Also opening this weekend is ARC Entertainment’s Chloe And Theo starring Dakota Johnson in a day and date release as well as Pantelion’s Mexican animated feature, Un Gallo Con Muchos Huevos.
Steve Jobs: The Man In The Machine
Director: Alex Gibney
Subject: Steve Jobs
Distributor: Magnolia Pictures
By the fourth anniversary of his death next month, audiences will have had the opportunity to see three feature films made about Steve Jobs on the big screen.
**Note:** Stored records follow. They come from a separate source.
theorem meets_MatrixAccumulation_scale :
    let s := engine 3 [] (withX [(1, 0x100), (2, 0x200)] base)
    (engineReady s = true ∧
    Unbound s.hart 1 ∧
    Unbound s.hart 2 ∧
    s.hart.xm 1 = 0 ∧
    s.hart.xm 2 = 0 ∧
    2 ≤ 3) ∧
    ∃ (l : List (Byte × Mark)) (t : State), readRow .single 0 0x100 4 s = .ok l t ∧ (l.length = 4 ∧ ran (readRow .single 1 0x200 4) t = true) := by
  exact ⟨by simp only [Unbound]; decide +kernel,
    ran_some (by decide +kernel)⟩

/-- SCACC.M resumed at element 1: row 0 stands in the engine's latch. -/
theorem meets_MatrixAccumulation_resumed :
    let e := engine 3 [] (withX [(1, 0x100), (2, 0x200)] base)
    let s := onHart (fun h => { h with tr := { h.tr with ves := 1 }, swage := h.swage.map fun w => { w with scales := List.replicate 4 (1, 0) } }) e
    engineReady s = true ∧
    s.hart.tr.ves ≠ 0 ∧
    s.hart.swage.map (fun w => (w.fmt.toNat, w.scales.length)) = some (3, 4) ∧
    ran (readRow .single 1 0x200 4) s = true ∧
    Unbound s.hart 1 ∧
    Unbound s.hart 2 ∧
    s.hart.xm 1 = 0 ∧
    s.hart.xm 2 = 0 := by
  simp only [Unbound]
  decide +kernel

theorem meets_MatrixAccumulation_store :
    let s := engine 0 [] (withX [(1, 0x100), (2, 16)] base)
    (engineReady s = true ∧
    Unbound s.hart 1 ∧
    Unbound s.hart 2 ∧
    s.hart.xm 1 = 0 ∧
    s.hart.xm 2 = 0 ∧
    s.hart.planish = [] ∧
    MemoryCanonical s ∧
    s.hart.protectedStrip = false ∧
    s.hart.assay = false) ∧
    ∃ (l : List (Nat × Nat)) (t : State), rowsStored 4 ((fromTo 0 4).map fun i => (i, 0x100 + BitVec.ofNat 64 i * 16, (upTo 4).map fun _ => (0, 0))) s = .ok l t ∧
      l = [(0x10100, 16), (0x10110, 16), (0x10120, 16), (0x10130, 16)] := by
  exact ⟨by simp only [Unbound, MemoryCanonical]; decide +kernel,
    ran_some (by decide +kernel)⟩

theorem meets_MatrixAccumulation_drain :
    let s := engine 0 [] base
    engineReady s = true ∧
    (124 : Reg).toNat + 4 ≤ 128 ∧
    s.hart.tr.wbase.toNat ≤ 64 ∧
    ∀ i : Fin 4, Settled s.hart (regOf (124 + i)) := by
  simp only [Settled]
  decide +kernel

/-! ### Waits, ends and tasks -/

theorem meets_QueueWaitsErrorCheckAndPrefixes_drain :
    PrefixPlaced base.hart ∧
    drainPending base base.hart true true true true true true = false ∧
    base.hart.races = [] ∧
    base.hart.tr.cir = 0 ∧
    base.hart.wait = .no ∧
    (onRegs (fun t => { t with cir := 1 }) base).hart.tr.cir ≠ 0 := by
  simp only [PrefixPlaced]
  decide +kernel

theorem meets_QueueWaitsErrorCheckAndPrefixes_pending :
    let s := onHart (fun h => { h with wait := .drain 0 1 0 0 0 0 }) { base with pushes := [⟨0, 0, 0, 0, 191, 256, 7, 0⟩] }
    PrefixPlaced s.hart ∧
    drainPending s s.hart false true false false false false = true ∧
    Waits s (.drain 0 1 0 0 0 0) := by
  simp only [PrefixPlaced, Waits]
  decide +kernel

theorem meets_QueueWaitsErrorCheckAndPrefixes_register :
    let s := onHart (fun h => { h with wait := .register 9 }) base
    Waits s (.register 9) ∧
    (s.hart.fe[9]?).getD .full = .full := by
  simp only [Waits]
  decide +kernel

theorem meets_HartEndAndYield_finish :
    PrefixPlaced base.hart ∧
    base.hart.races = [] ∧
    base.hart.planish = [] ∧
    base.hart.cg = 0 ∧
    (let s := buffering (inStrip base); BufferLands s ∧ s.hart.buf ≠ [] ∧ s.hart.cg = 0 ∧ s.hart.races = [] ∧ s.hart.planish = []) ∧
    (base.tasks[base.hart.taskNo]?).isSome = true := by
  simp only [PrefixPlaced, BufferLands]
  decide +kernel

theorem meets_HartEndAndYield_group :
    let s := onHart (fun h => { h with remote := true, tr := { h.tr with tstat := 0x200 } }) base
    PrefixPlaced s.hart ∧
    s.hart.races = [] ∧
    s.hart.planish = [] ∧
    s.hart.cg ≠ 0 ∧
    s.hart.remote = true := by
  simp only [PrefixPlaced]
  decide +kernel

theorem meets_HartEndAndYield_yield :
    base.hart.mode = .task ∧
    base.hart.keepsSlot = false ∧
    saveReady base base.hart = true ∧
    (kernel base).hart.mode = .supervisor ∧
    let s := { base with hmvs := [⟨0, 0, 0, 0, 0, [], 0, [], [], .nothing, 0, 0, base.hart.party, [], 0⟩] }; saveReady s s.hart = false ∧ s.hart.keepsSlot = false := by
  decide +kernel

/-- A machine whose page tables map the first 2 MiB to themselves, for the address space and for the hart. -/
def spaced (s : State) : State :=
  { withMem [(0x100000, 8, 0x200001), (0x180000, 8, 0), (0x200000, 8, 0x300001), (0x300000, 8, 0x1F)] s with
    spaces := [(0, ⟨0, 0x100000, 0, 0, true, 0⟩)], tlb := [⟨0, some 0, 0, 0, 21, 0, true, true, true, false, false⟩] }

/-- Queue 5 as LAUNCH finds it: its ring holds one entry of `n`, its overflow list `k` of 4. -/
def withQueue (n k : Nat) (s : State) : State :=
  { withMem [(0x1028, 4, 5 * 2 ^ 24)] s with
    queues := [(5, ⟨0x4000, 0x5000, BitVec.ofNat 32 n, 4, 6, 7, BitVec.ofNat 32 k, 0, 0, 2, 3⟩)] }


theorem meets_LaunchAndAwaitTasks_ring :
    let s := withX [(1, 0x1000)] (withQueue 4 0 (spaced base))
    (PrefixPlaced s.hart ∧
    s.hart.planish = [] ∧
    releasePending s = false ∧
    MemoryCanonical s ∧
    s.hart.protectedStrip = false ∧
    s.hart.assay = false ∧
    Unbound s.hart 1 ∧
    Unbound s.hart 2 ∧
    s.hart.xm 1 = 0 ∧
    (s.hart.xr 1).toNat % 64 = 0 ∧
    (queueBlock s 5).mode = 2 ∧
    (queueBlock s 5).asid = s.hart.sr.asid ∧
    (queueBlock s 5).ovcnt = 0 ∧ ((queueBlock s 5).tail - (queueBlock s 5).head).toNat < (queueBlock s 5).rsize.toNat ∧
    spaceAddr s 0 (0x4000 + 8 * 3) 8 true = some 0x4018) ∧
    ∃ pa t, Passes (loadAcc .single) (0x1000 + 0x28) 4 s pa t ∧ (t.latent = [] ∧ viewMark t pa 4 = 0 ∧ readNat pa 4 t / 2 ^ 24 % 64 = 5) := by
  exact ⟨by simp only [PrefixPlaced, Unbound, MemoryCanonical]; decide +kernel,
    passes_some (by decide +kernel)⟩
Ashton Kutcher portrayed the Apple maestro in 2013’s somewhat maligned Jobs, which grossed $16.13M at the domestic box office, while the anticipated Danny Boyle-directed feature, more succinctly titled Steve Jobs, will have its world premiere at the New York Film Festival ahead of its roll out in theaters October 9.
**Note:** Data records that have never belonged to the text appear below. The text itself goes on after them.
-- ==== Sys2Proof/Syntax.lean ====
section
/-! DEFINITION. The nine operations of the block (spec/30_encoding.md R82 to R84, spec/opcode_table.json), who issues
them (spec/60_exceptions.md R214, R215) and how they are spelled as text (spec/30_encoding.md R87). -/

namespace Sys2Proof

/-- The operations, one constructor per row of spec/opcode_table.json, with the fields of R83. `tok`, `cnt0`, `cnt`
and `lvl` are answers of the environment that ride in the word (R83, R216). -/
inductive Instr where
  /-- `CFG i, pin, tmr`: create and configure an instance (R170). -/
  | cfg (i : InstIx) (pin : Pin) (tmr : Bool)
  /-- `READ i, tok, cnt0`: start a read (R171). -/
  | read (i : InstIx) (tok : Bool) (cnt0 : Sample)
  /-- `EDGE cnt`: the falling-edge callback (R114). -/
  | edge (cnt : Sample)
  /-- `TMO`: the compare-match callback (R116). -/
  | tmo
  /-- `POLL lvl`: one iteration of the polling loop (R134). -/
  | poll (lvl : Bool)
  /-- `ISOK i`: is the last read good (R177). -/
  | isok (i : InstIx)
  /-- `TEMP i`: temperature of the last decode (R179). -/
  | temp (i : InstIx)
  /-- `HUM i`: humidity of the last decode (R178). -/
  | hum (i : InstIx)
  /-- `RDW i, tok, cnt0`: blocking read (R175). -/
  | rdw (i : InstIx) (tok : Bool) (cnt0 : Sample)
  deriving DecidableEq, Repr

/-- The agents outside the block that issue operations (R214 to R216). -/
inductive Agent where
  /-- the single application thread -/
  | host
  /-- the sensor and the edge detector -/
  | line
  /-- the timer -/
  | timer
  deriving DecidableEq, Repr

/-- The two execution contexts of R214. -/
inductive Context where
  /-- the application thread: the host's operations and the whole polling loop -/
  | thread
  /-- the interrupt/event context: the two callbacks -/
  | interrupt
  deriving DecidableEq, Repr

namespace Instr

/-- The agent that issues an operation (R84, R215). -/
def agent : Instr → Agent
  | .cfg _ _ _  => .host
  | .read _ _ _ => .host
  | .edge _     => .line
  | .tmo        => .timer
  | .poll _     => .line
  | .isok _     => .host
  | .temp _     => .host
  | .hum _      => .host
  | .rdw _ _ _  => .host

/-- The context an operation runs in (R214). -/
def context : Instr → Context
  | .cfg _ _ _  => .thread
  | .read _ _ _ => .thread
  | .edge _     => .interrupt
  | .tmo        => .interrupt
  | .poll _     => .thread
  | .isok _     => .thread
  | .temp _     => .thread
  | .hum _      => .thread
  | .rdw _ _ _  => .thread

/-- The instance an operation names, none in format E (R82). -/
def inst? : Instr → Option InstIx
  | .cfg i _ _  => some i
  | .read i _ _ => some i
  | .edge _     => none
  | .tmo        => none
  | .poll _     => none
  | .isok i     => some i
  | .temp i     => some i
  | .hum i      => some i
  | .rdw i _ _  => some i

/-- The mnemonic of an operation (R84). -/
def mnemonic : Instr → String
  | .cfg _ _ _  => "CFG"
  | .read _ _ _ => "READ"
  | .edge _     => "EDGE"
  | .tmo        => "TMO"
  | .poll _     => "POLL"
  | .isok _     => "ISOK"
  | .temp _     => "TEMP"
  | .hum _      => "HUM"
  | .rdw _ _ _  => "RDW"

/-- A 1-bit operand as text (R87). -/
def bitText (b : Bool) : String := if b then "1" else "0"

/-- An instance as text, `i0` to `i15` (R87). -/
def instText (i : InstIx) : String := "i" ++ toString i.val

/-- The operation as one line of text, numbers in decimal (R87; log 22). -/
def text : Instr → String
  | .cfg i pin tmr   => "CFG " ++ instText i ++ ", " ++ toString pin.toNat ++ ", " ++ bitText tmr
  | .read i tok cnt0 => "READ " ++ instText i ++ ", " ++ bitText tok ++ ", " ++ toString cnt0.toNat
  | .edge cnt        => "EDGE " ++ toString cnt.toNat
  | .tmo             => "TMO"
  | .poll lvl        => "POLL " ++ bitText lvl
  | .isok i          => "ISOK " ++ instText i
  | .temp i          => "TEMP " ++ instText i
  | .hum i           => "HUM " ++ instText i
  | .rdw i tok cnt0  => "RDW " ++ instText i ++ ", " ++ bitText tok ++ ", " ++ toString cnt0.toNat

end Instr

end Sys2Proof
end

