/-! ## The step -/

/-- A step takes the next event word and runs the operation it decodes to, in the state without the word; with no word
to come nothing happens (70_reset_and_hazards.md R240). The list of words is the model's own (log 1). -/
def Obligations.StepRunsTheDecodedOperation : Prop :=
  (∀ (s : State) (w : Word) (rest : List Word) (i : Instr), s.events = w :: rest → decode w = .ok i →
    step s = exec i { s with events := rest }) ∧
  (∀ s : State, s.events = [] → step s = .next s)

/-- The reset values that the spec gives or decides (70_reset_and_hazards.md section 1, D21): nothing about the
registers it calls unspecified. -/
def Obligations.ResetStateIsAsSpecified : Prop :=
  (∀ i : InstIx, (State.reset.sensor i).configured = false ∧ (State.reset.sensor i).inProgress = false ∧
    (State.reset.sensor i).error = .none) ∧
  (∀ k : Fin 42, State.reset.pb.entry[k] = none) ∧ State.reset.pb.cur = 0 ∧ State.reset.acq = .idle ∧
  State.reset.active = none ∧ State.reset.pinst = none ∧ State.reset.timerHeld = false ∧
  State.reset.irqReg = false ∧ State.reset.relT = 0 ∧ State.reset.relG = 0

/-- The three outcomes of 00_scope.md R16 and who may do what when: an operation is taken exactly when the spec admits
it, and refused otherwise; nothing faults. That a host blocked in RDW has its operations refused is the model's
reading of R175 (log 9). -/
def Obligations.OperationIsTakenExactlyWhenAdmitted : Prop :=
  ∀ (i : Instr) (s : State),
    (Admits s i → ∃ t, exec i s = .next t) ∧ (¬ Admits s i → ∃ r, exec i s = .refused r)

/-- While the polling loop runs, every operation but POLL is refused (42_polling_capture.md section 1, decision D16).
The spec names no reason for a refusal: that this one is named, also where the host is blocked or the instance is not
configured, is the model's order of reasons (log 12, DESIGN CHOICE). -/
def Obligations.PollingLoopAdmitsOnlyPoll : Prop :=
  ∀ (i : Instr) (s : State), s.acq = .polling → (∀ lvl, i ≠ .poll lvl) → exec i s = .refused .pollingLoopRuns

/-- Whether an operation is admitted never depends on the environment's answers `tok`, `cnt0`, `cnt`, `lvl`
(60_exceptions.md section 5). -/
def Obligations.AdmissionIgnoresTheEnvironmentsAnswers : Prop :=
  ∀ (s : State) (i : InstIx) (tok tok' lvl lvl' : Bool) (c c' : Sample),
    ((∃ t, exec (.read i tok c) s = .next t) ↔ ∃ t, exec (.read i tok' c') s = .next t) ∧
    ((∃ t, exec (.rdw i tok c) s = .next t) ↔ ∃ t, exec (.rdw i tok' c') s = .next t) ∧
    ((∃ t, exec (.edge c) s = .next t) ↔ ∃ t, exec (.edge c') s = .next t) ∧
    ((∃ t, exec (.poll lvl) s = .next t) ↔ ∃ t, exec (.poll lvl') s = .next t)

/-! ## CFG -/

/-- CFG of an instance not yet configured writes its five fields, leaves its byte registers and everything else, and
is refused on a configured one or in the polling loop; its word is R170's. That the host is not blocked in RDW is a
premise (log 9). The names of the refusals, and that the polling loop is named first also for an instance already
configured, are the model's (log 12, DESIGN CHOICE). -/
def Obligations.ConfigureWritesOneInstance : Prop :=
  ∀ (i : InstIx) (pin : Pin) (tmr : Bool) (s : State),
    (s.acq = .polling → exec (.cfg i pin tmr) s = .refused .pollingLoopRuns) ∧
    (s.acq ≠ .polling → s.hostWait = none →
      ((s.sensor i).configured = true → exec (.cfg i pin tmr) s = .refused .alreadyConfigured) ∧
      ((s.sensor i).configured = false → exec (.cfg i pin tmr) s = .next (s.setSensor i
        { configured := true, pin := pin, hasTimer := tmr, inProgress := false, error := .none,
          bytes := (s.sensor i).bytes }))) ∧
    (encode (.cfg i pin tmr)).toNat = i.val * 2 ^ 24 + tmr.toNat * 2 ^ 8 + pin.toNat

/-! ## READ and RDW -/

/-- READ with a timer that is acquired: the flags, the empty buffer, the handshake, the armed timer and edge callback,
the reference; RDW does the same and the host waits (44_host_operations.md sections 2 and 3, 41_interrupt_capture.md
section 1). The host's wait as a field, and that admission asks the host not to be in it, are the model's (log 9), and
the trace is the model's record (log 11). -/
def Obligations.ReadWithTimerArms : Prop :=
  ∀ (i : InstIx) (cnt0 : Sample) (s : State), Admits s (.read i true cnt0) → (s.sensor i).hasTimer = true →
    let t : State :=
      { s.setSensor i { s.sensor i with inProgress := true, error := .none } with
        pb := { entry := Vector.replicate 42 none, cur := 0 }, acq := .armed, active := some i, ref := cnt0
        timerHeld := true, irqReg := true
        out := s.out ++
          [.lineDrv (s.sensor i).pin .output, .lineDrv (s.sensor i).pin (.level true),
           .lineDrv (s.sensor i).pin (.level false), .lineDrv (s.sensor i).pin (.level true),
           .tmrCtl (.init 250000 16), .tmrCtl (.compare Config.params.timeoutTicks), .tmrCtl .enable,
           .irqCtl (.register (s.sensor i).pin), .irqCtl .enable] }
    exec (.read i true cnt0) s = .next t ∧ exec (.rdw i true cnt0) s = .next { t with hostWait := some i }

/-- READ whose timer is not acquired: NO_TIMER is recorded, the read is over, nothing is acquired, the byte registers
stay, the handshake has been driven; RDW does the same and does not wait (41_interrupt_capture.md section 1, the
spec's decision D12). The host's wait as a field, and that admission asks the host not to be in it, are the model's
(log 9), and the trace is the model's record (log 11). -/
def Obligations.ReadWithoutAcquiredTimerAborts : Prop :=
  ∀ (i : InstIx) (cnt0 : Sample) (s : State), Admits s (.read i false cnt0) → (s.sensor i).hasTimer = true →
    let t : State :=
      { s.setSensor i { s.sensor i with inProgress := false, error := .noTimer } with
        pb := { entry := Vector.replicate 42 none, cur := 0 }, acq := .idle
        out := s.out ++
          [.lineDrv (s.sensor i).pin .output, .lineDrv (s.sensor i).pin (.level true),
           .lineDrv (s.sensor i).pin (.level false), .lineDrv (s.sensor i).pin (.level true)] }
    exec (.read i false cnt0) s = .next t ∧ exec (.rdw i false cnt0) s = .next t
But before Michael Fassbender gets his turn as the late enigmatic, yet still most famous CEO in the world, Steve Jobs will unwittingly perhaps have his own moment in Oscar-winner Alex Gibney’s doc, Steve Jobs: The Man In The Machine.
A premiere at this year’s SXSW Film Festival, the film is a probing and unflinching look at the life and aftermath of the bold, brilliant and at times ruthless Apple founder. The feature explores what accounted for the grief of so many when he died, when Jobs fans placed flowers, candles and Apple paraphernalia at the door of its distinctive stores worldwide. The film explores his early days, capturing his evolving values and creativity, which continue to shape Silicon Valley and culture to this day.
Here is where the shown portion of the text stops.